§ **Directions**:
Lines to restate from the data below: from the one containing "theorem posted_countLookup (s" to the one containing "def Plain (f", both included. Give them again exactly, and only them.
<<<<
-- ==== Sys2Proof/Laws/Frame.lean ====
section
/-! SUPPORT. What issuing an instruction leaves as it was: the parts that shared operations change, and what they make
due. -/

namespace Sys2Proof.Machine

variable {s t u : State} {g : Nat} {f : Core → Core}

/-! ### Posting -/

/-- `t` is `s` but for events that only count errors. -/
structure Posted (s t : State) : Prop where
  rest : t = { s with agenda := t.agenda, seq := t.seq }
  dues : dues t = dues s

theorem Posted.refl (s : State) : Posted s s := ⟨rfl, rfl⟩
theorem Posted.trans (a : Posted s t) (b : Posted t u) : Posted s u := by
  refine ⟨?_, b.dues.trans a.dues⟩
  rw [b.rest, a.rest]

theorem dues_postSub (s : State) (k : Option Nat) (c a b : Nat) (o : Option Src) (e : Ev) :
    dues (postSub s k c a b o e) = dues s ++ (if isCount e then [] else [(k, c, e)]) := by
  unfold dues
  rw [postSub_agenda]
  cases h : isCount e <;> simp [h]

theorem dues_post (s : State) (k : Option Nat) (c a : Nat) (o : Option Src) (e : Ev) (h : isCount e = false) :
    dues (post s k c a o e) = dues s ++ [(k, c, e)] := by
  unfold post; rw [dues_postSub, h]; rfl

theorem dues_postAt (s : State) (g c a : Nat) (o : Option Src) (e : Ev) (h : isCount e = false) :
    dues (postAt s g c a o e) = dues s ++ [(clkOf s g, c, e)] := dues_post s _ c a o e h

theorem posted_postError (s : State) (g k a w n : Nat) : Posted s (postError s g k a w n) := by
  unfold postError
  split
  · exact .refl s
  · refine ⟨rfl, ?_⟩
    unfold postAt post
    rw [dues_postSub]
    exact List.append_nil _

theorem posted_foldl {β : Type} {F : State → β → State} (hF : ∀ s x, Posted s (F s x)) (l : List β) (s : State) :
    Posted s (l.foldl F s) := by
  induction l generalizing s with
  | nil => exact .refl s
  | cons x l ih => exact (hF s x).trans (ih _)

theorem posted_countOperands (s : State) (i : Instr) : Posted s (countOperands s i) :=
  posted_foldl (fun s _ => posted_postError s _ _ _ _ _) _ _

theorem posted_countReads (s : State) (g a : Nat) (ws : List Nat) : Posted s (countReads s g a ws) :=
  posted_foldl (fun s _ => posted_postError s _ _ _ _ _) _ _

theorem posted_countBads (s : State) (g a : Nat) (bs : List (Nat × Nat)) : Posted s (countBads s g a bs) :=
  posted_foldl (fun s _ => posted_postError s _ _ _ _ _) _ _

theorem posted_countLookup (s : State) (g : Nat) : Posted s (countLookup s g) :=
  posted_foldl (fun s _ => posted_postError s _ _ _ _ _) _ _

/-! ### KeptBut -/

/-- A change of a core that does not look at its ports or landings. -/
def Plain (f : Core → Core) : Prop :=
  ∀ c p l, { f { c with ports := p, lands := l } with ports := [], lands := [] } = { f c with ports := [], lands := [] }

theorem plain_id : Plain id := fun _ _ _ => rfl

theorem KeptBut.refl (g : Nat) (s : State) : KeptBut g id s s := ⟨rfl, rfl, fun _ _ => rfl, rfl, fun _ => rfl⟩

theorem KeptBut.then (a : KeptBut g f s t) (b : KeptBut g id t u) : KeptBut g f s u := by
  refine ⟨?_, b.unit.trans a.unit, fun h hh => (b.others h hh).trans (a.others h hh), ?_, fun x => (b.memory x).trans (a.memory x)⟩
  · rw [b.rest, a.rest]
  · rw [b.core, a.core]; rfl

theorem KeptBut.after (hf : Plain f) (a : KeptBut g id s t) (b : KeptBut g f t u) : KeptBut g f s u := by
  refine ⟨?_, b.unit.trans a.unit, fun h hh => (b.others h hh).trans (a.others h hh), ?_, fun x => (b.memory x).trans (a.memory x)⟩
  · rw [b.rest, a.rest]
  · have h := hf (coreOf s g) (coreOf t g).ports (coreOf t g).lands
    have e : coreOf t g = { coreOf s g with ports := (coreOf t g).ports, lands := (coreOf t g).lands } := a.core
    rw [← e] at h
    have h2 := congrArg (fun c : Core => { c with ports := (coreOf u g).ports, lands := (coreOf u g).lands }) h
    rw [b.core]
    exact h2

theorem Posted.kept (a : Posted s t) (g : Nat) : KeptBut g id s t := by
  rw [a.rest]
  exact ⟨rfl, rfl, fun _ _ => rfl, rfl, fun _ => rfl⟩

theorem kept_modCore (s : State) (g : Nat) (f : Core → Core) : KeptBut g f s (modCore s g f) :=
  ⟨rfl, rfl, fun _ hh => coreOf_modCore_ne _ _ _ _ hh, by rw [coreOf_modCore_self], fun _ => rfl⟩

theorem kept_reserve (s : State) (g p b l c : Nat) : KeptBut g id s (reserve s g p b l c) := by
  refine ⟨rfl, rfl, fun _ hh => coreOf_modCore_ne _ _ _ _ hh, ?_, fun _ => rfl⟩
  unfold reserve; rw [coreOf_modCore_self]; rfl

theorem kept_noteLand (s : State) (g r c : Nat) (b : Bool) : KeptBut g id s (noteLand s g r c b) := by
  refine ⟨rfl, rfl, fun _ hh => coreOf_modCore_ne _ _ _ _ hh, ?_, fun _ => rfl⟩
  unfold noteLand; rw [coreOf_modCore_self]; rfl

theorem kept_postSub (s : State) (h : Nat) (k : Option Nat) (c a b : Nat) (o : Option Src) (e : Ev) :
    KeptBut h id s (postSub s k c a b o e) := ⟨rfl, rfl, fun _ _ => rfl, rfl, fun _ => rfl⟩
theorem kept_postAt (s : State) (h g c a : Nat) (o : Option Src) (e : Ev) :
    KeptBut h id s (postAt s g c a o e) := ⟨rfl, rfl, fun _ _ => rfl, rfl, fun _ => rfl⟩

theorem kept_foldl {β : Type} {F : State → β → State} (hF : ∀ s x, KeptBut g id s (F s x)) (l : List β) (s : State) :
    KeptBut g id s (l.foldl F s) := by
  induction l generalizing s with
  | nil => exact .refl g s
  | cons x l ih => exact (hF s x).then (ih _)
>>>>
<<<<
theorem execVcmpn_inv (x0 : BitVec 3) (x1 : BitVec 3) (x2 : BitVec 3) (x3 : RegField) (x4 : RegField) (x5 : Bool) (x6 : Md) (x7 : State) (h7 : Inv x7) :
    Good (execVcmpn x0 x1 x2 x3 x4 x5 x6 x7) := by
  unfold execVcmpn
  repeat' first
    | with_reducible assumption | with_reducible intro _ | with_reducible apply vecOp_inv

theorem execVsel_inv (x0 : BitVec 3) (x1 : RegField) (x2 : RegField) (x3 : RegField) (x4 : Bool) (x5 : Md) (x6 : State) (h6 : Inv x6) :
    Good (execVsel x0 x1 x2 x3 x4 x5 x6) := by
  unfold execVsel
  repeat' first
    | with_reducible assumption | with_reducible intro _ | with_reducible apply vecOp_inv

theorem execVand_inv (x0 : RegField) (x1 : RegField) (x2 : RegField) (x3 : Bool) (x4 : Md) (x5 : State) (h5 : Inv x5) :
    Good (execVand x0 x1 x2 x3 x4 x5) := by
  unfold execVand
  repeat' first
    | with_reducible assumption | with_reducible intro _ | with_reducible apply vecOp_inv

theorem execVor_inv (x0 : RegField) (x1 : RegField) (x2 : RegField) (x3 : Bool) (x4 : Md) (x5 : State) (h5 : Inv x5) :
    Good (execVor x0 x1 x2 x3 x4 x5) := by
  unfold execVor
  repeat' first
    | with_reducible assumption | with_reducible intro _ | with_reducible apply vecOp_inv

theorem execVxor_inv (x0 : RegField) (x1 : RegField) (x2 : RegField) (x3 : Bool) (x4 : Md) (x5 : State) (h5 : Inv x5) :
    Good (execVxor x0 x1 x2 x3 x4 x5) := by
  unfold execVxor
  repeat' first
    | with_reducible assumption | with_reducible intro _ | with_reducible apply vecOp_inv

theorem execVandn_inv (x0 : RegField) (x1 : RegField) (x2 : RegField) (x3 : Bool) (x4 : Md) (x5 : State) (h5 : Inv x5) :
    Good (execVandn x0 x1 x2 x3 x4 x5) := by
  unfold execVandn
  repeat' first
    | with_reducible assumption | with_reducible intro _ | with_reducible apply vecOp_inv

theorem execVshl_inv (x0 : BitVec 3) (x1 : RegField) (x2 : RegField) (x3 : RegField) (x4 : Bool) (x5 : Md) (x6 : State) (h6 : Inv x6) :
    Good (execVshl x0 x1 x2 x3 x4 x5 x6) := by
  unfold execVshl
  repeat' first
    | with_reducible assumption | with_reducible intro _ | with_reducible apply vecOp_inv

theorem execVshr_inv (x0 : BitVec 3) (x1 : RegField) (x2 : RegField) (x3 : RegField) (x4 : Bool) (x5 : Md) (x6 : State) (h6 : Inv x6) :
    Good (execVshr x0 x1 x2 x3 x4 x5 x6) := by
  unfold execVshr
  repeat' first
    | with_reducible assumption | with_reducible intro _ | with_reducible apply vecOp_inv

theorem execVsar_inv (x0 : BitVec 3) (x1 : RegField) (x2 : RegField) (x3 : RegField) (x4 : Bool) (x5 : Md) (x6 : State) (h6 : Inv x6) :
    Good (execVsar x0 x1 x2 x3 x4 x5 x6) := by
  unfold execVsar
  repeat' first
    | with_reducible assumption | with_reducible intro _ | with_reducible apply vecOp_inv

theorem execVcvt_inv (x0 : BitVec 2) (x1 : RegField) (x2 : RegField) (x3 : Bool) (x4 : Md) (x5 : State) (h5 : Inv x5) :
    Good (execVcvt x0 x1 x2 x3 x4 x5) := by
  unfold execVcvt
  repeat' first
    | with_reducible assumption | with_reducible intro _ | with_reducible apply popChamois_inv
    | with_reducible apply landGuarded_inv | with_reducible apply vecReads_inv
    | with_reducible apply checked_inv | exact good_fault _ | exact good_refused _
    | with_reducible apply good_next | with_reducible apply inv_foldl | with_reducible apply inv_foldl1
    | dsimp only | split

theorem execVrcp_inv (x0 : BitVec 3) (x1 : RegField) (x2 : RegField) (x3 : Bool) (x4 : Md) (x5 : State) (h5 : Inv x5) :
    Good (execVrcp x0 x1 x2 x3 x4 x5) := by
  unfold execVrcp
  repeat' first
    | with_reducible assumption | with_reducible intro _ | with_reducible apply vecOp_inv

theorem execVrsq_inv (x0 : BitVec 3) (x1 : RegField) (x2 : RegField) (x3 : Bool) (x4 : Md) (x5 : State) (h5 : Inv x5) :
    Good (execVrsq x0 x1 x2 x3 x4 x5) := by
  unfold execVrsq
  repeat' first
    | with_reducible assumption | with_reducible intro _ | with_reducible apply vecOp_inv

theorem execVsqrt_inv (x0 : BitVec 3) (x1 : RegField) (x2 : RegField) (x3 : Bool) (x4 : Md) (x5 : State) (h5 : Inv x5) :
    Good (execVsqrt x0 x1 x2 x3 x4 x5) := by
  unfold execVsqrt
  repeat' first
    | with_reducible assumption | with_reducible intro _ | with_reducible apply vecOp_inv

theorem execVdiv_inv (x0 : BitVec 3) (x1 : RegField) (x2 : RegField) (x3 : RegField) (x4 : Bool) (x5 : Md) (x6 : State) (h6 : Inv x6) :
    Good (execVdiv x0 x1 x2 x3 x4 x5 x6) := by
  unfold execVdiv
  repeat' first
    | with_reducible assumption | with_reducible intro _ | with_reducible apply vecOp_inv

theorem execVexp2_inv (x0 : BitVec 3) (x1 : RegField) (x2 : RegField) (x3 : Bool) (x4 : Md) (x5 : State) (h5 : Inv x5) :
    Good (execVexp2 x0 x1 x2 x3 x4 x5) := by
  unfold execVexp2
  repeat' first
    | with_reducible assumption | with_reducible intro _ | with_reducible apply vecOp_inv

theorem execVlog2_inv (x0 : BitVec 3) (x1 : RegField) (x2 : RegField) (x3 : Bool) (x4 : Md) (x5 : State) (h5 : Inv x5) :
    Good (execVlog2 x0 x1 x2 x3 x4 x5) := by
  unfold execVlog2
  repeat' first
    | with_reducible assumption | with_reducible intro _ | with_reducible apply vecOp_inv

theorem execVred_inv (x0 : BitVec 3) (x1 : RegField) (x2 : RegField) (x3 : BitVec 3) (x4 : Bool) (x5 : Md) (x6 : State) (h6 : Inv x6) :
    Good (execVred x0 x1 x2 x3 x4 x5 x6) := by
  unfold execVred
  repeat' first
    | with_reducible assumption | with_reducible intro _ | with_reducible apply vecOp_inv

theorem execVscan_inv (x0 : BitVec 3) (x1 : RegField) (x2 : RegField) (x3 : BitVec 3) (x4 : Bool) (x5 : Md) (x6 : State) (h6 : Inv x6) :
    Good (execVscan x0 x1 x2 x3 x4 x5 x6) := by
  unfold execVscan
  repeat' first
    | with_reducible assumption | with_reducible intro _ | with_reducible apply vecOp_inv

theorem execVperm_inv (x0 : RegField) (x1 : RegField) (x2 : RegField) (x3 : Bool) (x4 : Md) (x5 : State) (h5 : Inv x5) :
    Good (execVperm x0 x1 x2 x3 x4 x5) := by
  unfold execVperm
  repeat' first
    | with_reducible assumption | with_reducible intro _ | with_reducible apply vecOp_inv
>>>>
§ **Solution for this task**:
theorem posted_countLookup (s : State) (g : Nat) : Posted s (countLookup s g) :=
  posted_foldl (fun s _ => posted_postError s _ _ _ _ _) _ _

/-! ### KeptBut -/

/-- A change of a core that does not look at its ports or landings. -/
def Plain (f : Core → Core) : Prop :=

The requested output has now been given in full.